When you write the records again, keep every line exactly as it was.

Stored items
_____

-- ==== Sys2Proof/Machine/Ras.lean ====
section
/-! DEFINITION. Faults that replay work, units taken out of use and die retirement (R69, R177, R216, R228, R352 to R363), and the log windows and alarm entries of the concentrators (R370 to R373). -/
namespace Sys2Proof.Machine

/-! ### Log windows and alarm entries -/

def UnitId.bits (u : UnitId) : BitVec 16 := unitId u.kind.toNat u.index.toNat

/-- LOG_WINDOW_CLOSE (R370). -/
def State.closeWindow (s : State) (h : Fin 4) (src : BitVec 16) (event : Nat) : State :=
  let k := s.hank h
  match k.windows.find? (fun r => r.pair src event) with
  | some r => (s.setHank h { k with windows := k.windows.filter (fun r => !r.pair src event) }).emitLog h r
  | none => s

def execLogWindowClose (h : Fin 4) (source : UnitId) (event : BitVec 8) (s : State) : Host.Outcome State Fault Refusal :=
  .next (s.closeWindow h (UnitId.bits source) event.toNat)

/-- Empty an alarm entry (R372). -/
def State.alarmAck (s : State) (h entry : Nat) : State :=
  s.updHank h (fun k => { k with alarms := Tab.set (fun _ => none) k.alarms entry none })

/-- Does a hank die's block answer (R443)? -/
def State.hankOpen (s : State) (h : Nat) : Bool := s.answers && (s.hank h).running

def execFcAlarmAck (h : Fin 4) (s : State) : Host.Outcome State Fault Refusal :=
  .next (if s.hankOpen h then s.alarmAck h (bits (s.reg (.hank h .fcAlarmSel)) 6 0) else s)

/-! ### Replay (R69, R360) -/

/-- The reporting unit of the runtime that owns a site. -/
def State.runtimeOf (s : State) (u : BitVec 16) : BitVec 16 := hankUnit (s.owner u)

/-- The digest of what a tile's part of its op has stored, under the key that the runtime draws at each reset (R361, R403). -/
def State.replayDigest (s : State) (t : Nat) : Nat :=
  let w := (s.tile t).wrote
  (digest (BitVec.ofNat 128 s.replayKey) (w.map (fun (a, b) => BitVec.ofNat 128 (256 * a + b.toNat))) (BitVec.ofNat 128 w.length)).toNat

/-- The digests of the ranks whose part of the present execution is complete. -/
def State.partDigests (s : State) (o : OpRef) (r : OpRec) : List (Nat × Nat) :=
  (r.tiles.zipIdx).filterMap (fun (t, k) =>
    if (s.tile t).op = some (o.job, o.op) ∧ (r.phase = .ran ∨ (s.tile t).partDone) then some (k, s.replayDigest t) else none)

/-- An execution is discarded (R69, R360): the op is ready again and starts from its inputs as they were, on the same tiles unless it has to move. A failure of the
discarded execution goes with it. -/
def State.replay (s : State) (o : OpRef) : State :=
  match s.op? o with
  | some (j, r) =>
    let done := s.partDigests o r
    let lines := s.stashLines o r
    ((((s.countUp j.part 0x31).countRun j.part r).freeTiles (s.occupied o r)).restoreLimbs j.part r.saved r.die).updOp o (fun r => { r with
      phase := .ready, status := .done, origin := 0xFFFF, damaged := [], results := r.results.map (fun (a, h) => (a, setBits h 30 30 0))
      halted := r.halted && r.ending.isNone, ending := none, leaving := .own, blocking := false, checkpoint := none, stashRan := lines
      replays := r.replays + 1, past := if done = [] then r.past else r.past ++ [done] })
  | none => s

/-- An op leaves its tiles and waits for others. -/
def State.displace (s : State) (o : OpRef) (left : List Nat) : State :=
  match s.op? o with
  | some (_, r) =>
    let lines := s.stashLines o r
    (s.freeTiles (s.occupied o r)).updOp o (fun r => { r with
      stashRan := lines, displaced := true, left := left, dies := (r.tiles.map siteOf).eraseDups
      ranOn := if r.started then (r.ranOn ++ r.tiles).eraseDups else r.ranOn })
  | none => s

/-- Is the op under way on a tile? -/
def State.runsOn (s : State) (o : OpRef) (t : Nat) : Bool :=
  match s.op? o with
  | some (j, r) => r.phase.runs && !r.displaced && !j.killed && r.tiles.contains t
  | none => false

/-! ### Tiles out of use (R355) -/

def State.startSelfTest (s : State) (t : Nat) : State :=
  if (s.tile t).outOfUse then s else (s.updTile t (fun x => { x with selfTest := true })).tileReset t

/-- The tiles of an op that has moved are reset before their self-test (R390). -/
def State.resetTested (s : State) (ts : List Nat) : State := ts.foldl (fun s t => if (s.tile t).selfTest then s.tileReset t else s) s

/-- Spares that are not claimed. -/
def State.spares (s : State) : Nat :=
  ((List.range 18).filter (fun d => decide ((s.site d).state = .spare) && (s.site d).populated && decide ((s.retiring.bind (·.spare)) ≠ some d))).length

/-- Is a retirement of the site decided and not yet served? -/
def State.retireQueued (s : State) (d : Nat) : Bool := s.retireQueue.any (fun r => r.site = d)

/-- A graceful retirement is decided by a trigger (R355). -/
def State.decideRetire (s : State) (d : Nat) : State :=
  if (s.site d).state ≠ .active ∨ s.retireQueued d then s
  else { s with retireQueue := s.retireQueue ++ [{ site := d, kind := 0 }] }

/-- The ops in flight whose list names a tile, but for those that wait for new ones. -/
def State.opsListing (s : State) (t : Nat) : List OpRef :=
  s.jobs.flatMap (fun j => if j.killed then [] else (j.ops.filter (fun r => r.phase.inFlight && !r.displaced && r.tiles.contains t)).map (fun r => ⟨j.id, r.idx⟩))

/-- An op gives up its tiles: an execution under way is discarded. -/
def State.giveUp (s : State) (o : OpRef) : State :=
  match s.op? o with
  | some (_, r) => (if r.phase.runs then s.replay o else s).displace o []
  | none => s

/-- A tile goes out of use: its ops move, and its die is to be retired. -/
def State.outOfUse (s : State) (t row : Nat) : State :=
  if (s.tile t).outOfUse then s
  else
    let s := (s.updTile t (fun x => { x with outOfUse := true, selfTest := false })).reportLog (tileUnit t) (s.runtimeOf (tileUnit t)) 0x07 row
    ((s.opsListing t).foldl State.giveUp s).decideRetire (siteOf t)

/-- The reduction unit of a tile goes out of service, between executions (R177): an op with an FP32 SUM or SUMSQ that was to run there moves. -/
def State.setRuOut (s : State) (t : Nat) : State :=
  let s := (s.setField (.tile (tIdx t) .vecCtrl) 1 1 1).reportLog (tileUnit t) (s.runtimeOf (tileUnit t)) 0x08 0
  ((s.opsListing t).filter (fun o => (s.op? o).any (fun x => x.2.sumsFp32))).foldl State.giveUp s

_____

**Exercise response**:
-- ==== Sys2Proof/Machine/Ras.lean ====
section
/-! DEFINITION. Faults that replay work, units taken out of use and die retirement (R69, R177, R216, R228, R352 to R363), and the log windows and alarm entries of the concentrators (R370 to R373). -/
namespace Sys2Proof.Machine

/-! ### Log windows and alarm entries -/

def UnitId.bits (u : UnitId) : BitVec 16 := unitId u.kind.toNat u.index.toNat

/-- LOG_WINDOW_CLOSE (R370). -/
def State.closeWindow (s : State) (h : Fin 4) (src : BitVec 16) (event : Nat) : State :=
  let k := s.hank h
  match k.windows.find? (fun r => r.pair src event) with
  | some r => (s.setHank h { k with windows := k.windows.filter (fun r => !r.pair src event) }).emitLog h r
  | none => s

def execLogWindowClose (h : Fin 4) (source : UnitId) (event : BitVec 8) (s : State) : Host.Outcome State Fault Refusal :=
  .next (s.closeWindow h (UnitId.bits source) event.toNat)

/-- Empty an alarm entry (R372). -/
def State.alarmAck (s : State) (h entry : Nat) : State :=
  s.updHank h (fun k => { k with alarms := Tab.set (fun _ => none) k.alarms entry none })

/-- Does a hank die's block answer (R443)? -/
def State.hankOpen (s : State) (h : Nat) : Bool := s.answers && (s.hank h).running

def execFcAlarmAck (h : Fin 4) (s : State) : Host.Outcome State Fault Refusal :=
  .next (if s.hankOpen h then s.alarmAck h (bits (s.reg (.hank h .fcAlarmSel)) 6 0) else s)

/-! ### Replay (R69, R360) -/

/-- The reporting unit of the runtime that owns a site. -/
def State.runtimeOf (s : State) (u : BitVec 16) : BitVec 16 := hankUnit (s.owner u)

/-- The digest of what a tile's part of its op has stored, under the key that the runtime draws at each reset (R361, R403). -/
def State.replayDigest (s : State) (t : Nat) : Nat :=
  let w := (s.tile t).wrote
  (digest (BitVec.ofNat 128 s.replayKey) (w.map (fun (a, b) => BitVec.ofNat 128 (256 * a + b.toNat))) (BitVec.ofNat 128 w.length)).toNat

/-- The digests of the ranks whose part of the present execution is complete. -/
def State.partDigests (s : State) (o : OpRef) (r : OpRec) : List (Nat × Nat) :=
  (r.tiles.zipIdx).filterMap (fun (t, k) =>
    if (s.tile t).op = some (o.job, o.op) ∧ (r.phase = .ran ∨ (s.tile t).partDone) then some (k, s.replayDigest t) else none)

/-- An execution is discarded (R69, R360): the op is ready again and starts from its inputs as they were, on the same tiles unless it has to move. A failure of the
discarded execution goes with it. -/
def State.replay (s : State) (o : OpRef) : State :=
  match s.op? o with
  | some (j, r) =>
    let done := s.partDigests o r
    let lines := s.stashLines o r
    ((((s.countUp j.part 0x31).countRun j.part r).freeTiles (s.occupied o r)).restoreLimbs j.part r.saved r.die).updOp o (fun r => { r with
      phase := .ready, status := .done, origin := 0xFFFF, damaged := [], results := r.results.map (fun (a, h) => (a, setBits h 30 30 0))
      halted := r.halted && r.ending.isNone, ending := none, leaving := .own, blocking := false, checkpoint := none, stashRan := lines
      replays := r.replays + 1, past := if done = [] then r.past else r.past ++ [done] })
  | none => s

/-- An op leaves its tiles and waits for others. -/
def State.displace (s : State) (o : OpRef) (left : List Nat) : State :=
  match s.op? o with
  | some (_, r) =>
    let lines := s.stashLines o r
    (s.freeTiles (s.occupied o r)).updOp o (fun r => { r with
      stashRan := lines, displaced := true, left := left, dies := (r.tiles.map siteOf).eraseDups
      ranOn := if r.started then (r.ranOn ++ r.tiles).eraseDups else r.ranOn })
  | none => s

/-- Is the op under way on a tile? -/
def State.runsOn (s : State) (o : OpRef) (t : Nat) : Bool :=
  match s.op? o with
  | some (j, r) => r.phase.runs && !r.displaced && !j.killed && r.tiles.contains t
  | none => false

/-! ### Tiles out of use (R355) -/

def State.startSelfTest (s : State) (t : Nat) : State :=
  if (s.tile t).outOfUse then s else (s.updTile t (fun x => { x with selfTest := true })).tileReset t

/-- The tiles of an op that has moved are reset before their self-test (R390). -/
def State.resetTested (s : State) (ts : List Nat) : State := ts.foldl (fun s t => if (s.tile t).selfTest then s.tileReset t else s) s

/-- Spares that are not claimed. -/
def State.spares (s : State) : Nat :=
  ((List.range 18).filter (fun d => decide ((s.site d).state = .spare) && (s.site d).populated && decide ((s.retiring.bind (·.spare)) ≠ some d))).length

/-- Is a retirement of the site decided and not yet served? -/
def State.retireQueued (s : State) (d : Nat) : Bool := s.retireQueue.any (fun r => r.site = d)

/-- A graceful retirement is decided by a trigger (R355). -/
def State.decideRetire (s : State) (d : Nat) : State :=
  if (s.site d).state ≠ .active ∨ s.retireQueued d then s
  else { s with retireQueue := s.retireQueue ++ [{ site := d, kind := 0 }] }

/-- The ops in flight whose list names a tile, but for those that wait for new ones. -/
def State.opsListing (s : State) (t : Nat) : List OpRef :=
  s.jobs.flatMap (fun j => if j.killed then [] else (j.ops.filter (fun r => r.phase.inFlight && !r.displaced && r.tiles.contains t)).map (fun r => ⟨j.id, r.idx⟩))

/-- An op gives up its tiles: an execution under way is discarded. -/
def State.giveUp (s : State) (o : OpRef) : State :=
  match s.op? o with
  | some (_, r) => (if r.phase.runs then s.replay o else s).displace o []
  | none => s

/-- A tile goes out of use: its ops move, and its die is to be retired. -/
def State.outOfUse (s : State) (t row : Nat) : State :=
  if (s.tile t).outOfUse then s
  else
    let s := (s.updTile t (fun x => { x with outOfUse := true, selfTest := false })).reportLog (tileUnit t) (s.runtimeOf (tileUnit t)) 0x07 row
    ((s.opsListing t).foldl State.giveUp s).decideRetire (siteOf t)

/-- The reduction unit of a tile goes out of service, between executions (R177): an op with an FP32 SUM or SUMSQ that was to run there moves. -/
def State.setRuOut (s : State) (t : Nat) : State :=
  let s := (s.setField (.tile (tIdx t) .vecCtrl) 1 1 1).reportLog (tileUnit t) (s.runtimeOf (tileUnit t)) 0x08 0
  ((s.opsListing t).filter (fun o => (s.op? o).any (fun x => x.2.sumsFp32))).foldl State.giveUp s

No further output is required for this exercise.